--- Task item ---
Copy every line of the entries that includes the word "preds".

--- Supplied material ---
- - - - -

-- ==== Sys2Proof/Machine/Access.lean ====
section
/-! DEFINITION. Memory accesses: the resolution of region accesses (17), when a part of an access may be performed (13), performing it, and
delivering what it returns (R19, R144 to R157, R161, R162, R348). -/
namespace Sys2Proof.Machine

/-! ### Atomic operations (R154 to R156) -/

/-- Sum of two floats of a format under RNE, as bits, with its flags (R156). -/
def atomFadd (f : FFmt) (m d : Nat) : Nat × FpFlags :=
  let r := f.finish .rne 0 ((f.value m).add .rne (f.value d))
  (r.bits, r.flags)

/-- The new value that an atomic writes, with its flags, from the old value and the data; none where a compare fails (R154, R155). The operation
is the word's opcode. -/
def atomNew (op m d new : Nat) : Option Nat × FpFlags :=
  let mw : Word := BitVec.ofNat 32 m
  let dw : Word := BitVec.ofNat 32 d
  match op with
  | 0x16 | 0x23 => (some (mw + dw).toNat, 0)
  | 0x17 | 0x24 => let r := atomFadd f32 m d; (some r.1, r.2)
  | 0x18 =>
    let lo := atomFadd bf16 (m % 2 ^ 16) (d % 2 ^ 16)
    let hi := atomFadd bf16 (m / 2 ^ 16) (d / 2 ^ 16)
    (some (hi.1 * 2 ^ 16 + lo.1), lo.2 ||| hi.2)
  | 0x19 | 0x25 => (some (minS mw dw).toNat, 0)
  | 0x1A | 0x26 => (some (maxS mw dw).toNat, 0)
  | 0x1B => (some (minU mw dw).toNat, 0)
  | 0x1C => (some (maxU mw dw).toNat, 0)
  | 0x1D => (some (mw &&& dw).toNat, 0)
  | 0x1E => (some (mw ||| dw).toNat, 0)
  | 0x1F => (some (mw ^^^ dw).toNat, 0)
  | 0x20 | 0x27 => (some d, 0)
  | _ => (if m = d then some new else none, 0)

/-- Compare-and-swap operations. -/
def isCas (op : Nat) : Bool := op == 0x21 || op == 0x22 || op == 0x28

/-- The new bytes of an atomic on old bytes; the data holds the operand, or the compare value and then the new one. -/
def atomBytes (op : Nat) (old data : List (BitVec 8)) : Option (List (BitVec 8)) × FpFlags :=
  let n := old.length
  let r := atomNew op (leNat old) (leNat (data.take n)) (leNat (data.drop n))
  (r.1.map (leBytes n), r.2)

/-! ### Region accesses (R274 to R279, R285) -/

/-- What the resolution of a region access says. -/
inductive Touch where
  | ok | wait | refused (by_ : Nat) | aborted
  deriving DecidableEq, Repr

/-- An access entered in a sector's access order and the slot's sets (R274, R276). A serial region's sectors stand in the order alone, as the LLC's line
tags have them (R285). -/
def State.enterSector (s : State) (id x : Nat) (write : Bool) : State :=
  let order := FMap.at [] s.sectors x
  let s := { s with sectors := if order.getLast? = some (id, write) then s.sectors else FMap.put s.sectors x (order ++ [(id, write)]) }
  if (s.slot id).serial then s
  else s.onSlot id (fun sl =>
    if write then { sl with writes := if sl.writes.contains x then sl.writes else sl.writes ++ [x] }
    else { sl with reads := if sl.reads.contains x then sl.reads else sl.reads ++ [x] })

/-- The bounds of R278 hold with the edges as they stand, for a region and every region reachable from it. -/
def State.withinBounds (s : State) (id : Nat) : Bool :=
  decide ((s.slot id).preds.length ≤ 4) &&
  s.openSlots.all (fun k => !(k == id || (s.ancestors 8 k).contains id) ||
    decide ((s.ancestors 9 k).length ≤ 16 ∧ s.slotDepth 9 k ≤ 8))

/-- The edges from regions of earlier conflicting accesses, in access order (R277): the first that the bounds refuse is named (R278). -/
def State.addEdges (s : State) (id : Nat) : List (Nat × Bool) → Touch × State
  | [] => (.ok, s.refreshSlots)
  | (p, fwd) :: rest =>
    let old := (s.slot id).preds
    if old.any (fun q => q.1 == p) then
      (s.onSlot id (fun sl => { sl with preds := old.map (fun q => if q.1 = p then (p, q.2 || fwd) else q) })).addEdges id rest
    else
      let s' := s.onSlot id (fun sl => { sl with preds := old ++ [(p, fwd)] })
      if s'.withinBounds id then s'.addEdges id rest else (.refused p, s.refreshSlots)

- - - - -

--- Task answer ---
  decide ((s.slot id).preds.length ≤ 4) &&
    let old := (s.slot id).preds
      (s.onSlot id (fun sl => { sl with preds := old.map (fun q => if q.1 = p then (p, q.2 || fwd) else q) })).addEdges id rest
      let s' := s.onSlot id (fun sl => { sl with preds := old ++ [(p, fwd)] })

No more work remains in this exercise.